▸ **Exercise**
Both the line below containing "to the engine's turn. -/" and the line containing "have hstep : step", along with every line between them, should be repeated exactly; no other line belongs in the answer.
==== Available data
/-- Settles O10: the rows of R287 are the cases of the sequence condition, and neither CLR_ERR nor an acceptance fails. -/
theorem sequenceConditionDecides : Obligations.SequenceConditionDecides := by
  intro s i hb hw admitted
  have hrow : admitted ↔ s.seqOK i = true := by
    cases i with
    | shaUpdate len | hmacKeyDigest => exact decide_eq_true_iff.symm
    | shaFinal | hmacKey len => simp [admitted, State.seqOK]
    | hmacFinish => exact Iff.rfl
    | _ => exact iff_of_true trivial rfl
  rw [hrow]
  refine ⟨exec_of_not_seqOK hb hw, fun hq => ?_⟩
  by_cases hi : i = .clrErr
  · subst hi
    exact ⟨_, rfl, rfl⟩
  · exact ⟨_, exec_of_seqOK hi hb hw hq, by rw [if_neg hi, State.accept_err]⟩

end Sys2Proof.Machine
end

section
/-! PROOFS, reset and the host idle (43_control.md R262; 70_reset_and_hazards.md R310, R311, R322): the step that only passes, the
run that ends with the completion of the pending command, and what the reset input does. -/

namespace Sys2Proof.Machine

/-! ## The pending command completes (R262, R322) -/

/-- With no input to come and not the engine's turn, only a step passes. -/
theorem step_of_no_input {s : State} (ht : s.engineTurn = false) (hin : s.inputs = []) : step s = .next s.tick := by
  simp [step, transition, ht, hin]

/-- While a command waits and no input comes, each step only counts down to the engine's turn. -/
theorem run_waiting (n : Nat) {s : State} (hin : s.inputs = []) (hn : s.wait = n) :
    core.run n s = .next { s with wait := 0 } := by
  induction n generalizing s with
  | zero =>
    show Host.Outcome.next s = .next { s with wait := 0 }
    rw [← hn]
  | succ n ih =>
    have hstep : step s = .next s.tick := step_of_no_input (by simp [State.engineTurn, hn]) hin
    rw [core_run_succ n hstep, ih (s := s.tick) hin (by rw [State.tick_wait, hn, Nat.add_sub_cancel])]
    rfl

/-- Settles O13: `wait` steps pass, and then it is the engine's turn. -/
theorem pendingCommandCompletes : Obligations.PendingCommandCompletes := by
  intro s i hb hp hres hin
  have hturn : State.engineTurn { s with wait := 0 } = true := (State.engineTurn_iff _).2 ⟨hb, rfl, hres⟩
  calc core.run (s.wait + 1) s
      = core.run 1 { s with wait := 0 } := core_run_add 1 (run_waiting s.wait hin rfl)
    _ = .next (perform i { s with wait := 0 }).clearPending := core_run_succ 0 (step_engine hturn hp)

/-! ## The reset input (R310, R311) -/

/-- While reset is asserted the engine takes no step (R311). -/
theorem State.engineTurn_of_inReset {s : State} (hres : s.inReset = true) : s.engineTurn = false := by
  simp [State.engineTurn, hres]

/-- While reset is asserted the bus answers no access inside the window, of whatever width and alignment (R310). -/
theorem State.refusal_of_inReset {s : State} {off : Nat} (width : Width) (hres : s.inReset = true) (hoff : off < 0x200) :
    s.refusal off width = some (.fault .accessDuringReset) := by
  rw [State.refusal, if_neg (by omega), if_pos hres]

/-- Asserting reset, when it is not the engine's turn, puts every element at its reset value at once (R311; log 6). -/
theorem step_assertReset {s : State} {rest : List HostInput} (ht : s.engineTurn = false) (hin : s.inputs = .assertReset :: rest) :
    step s = .next { s.resetBlock with inReset := true, inputs := rest } :=
  step_takeInput ht hin

/-- Releasing an asserted reset leaves every element at its reset value (R310; log 6). -/
theorem step_releaseReset {s : State} {rest : List HostInput} (hres : s.inReset = true) (hin : s.inputs = .releaseReset :: rest) :
    step s = .next { s.resetBlock with inReset := false, inputs := rest } := by
  rw [step_takeInput (State.engineTurn_of_inReset hres) hin]
  exact if_pos hres

/-- Settles O60: assertion and release both put every element at its reset value, and in between neither engine nor bus acts. -/
theorem resetAbandonsAndRestores : Obligations.ResetAbandonsAndRestores := by
  intro s rest
  refine ⟨fun hturn hin => ?asserted, fun hres hin => step_releaseReset hres hin,
    fun hres hin => step_of_no_input (State.engineTurn_of_inReset hres) hin, fun off width v hres hoff => ?inReset⟩
  case asserted =>
    have ht : s.engineTurn = false := by
      rw [← Bool.not_eq_true, s.engineTurn_iff]
      exact fun ⟨hb, hw, _⟩ => hturn ⟨hb, hw⟩
    exact ⟨_, step_assertReset ht hin, rfl, rfl, rfl⟩
  case inReset =>
    have hstop := s.refusal_of_inReset width hres hoff
    exact ⟨hostRead_of_refusal hstop, hostWrite_of_refusal v hstop⟩

end Sys2Proof.Machine
end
========
▸ **Answer for the task**
/-- While a command waits and no input comes, each step only counts down to the engine's turn. -/
theorem run_waiting (n : Nat) {s : State} (hin : s.inputs = []) (hn : s.wait = n) :
    core.run n s = .next { s with wait := 0 } := by
  induction n generalizing s with
  | zero =>
    show Host.Outcome.next s = .next { s with wait := 0 }
    rw [← hn]
  | succ n ih =>
    have hstep : step s = .next s.tick := step_of_no_input (by simp [State.engineTurn, hn]) hin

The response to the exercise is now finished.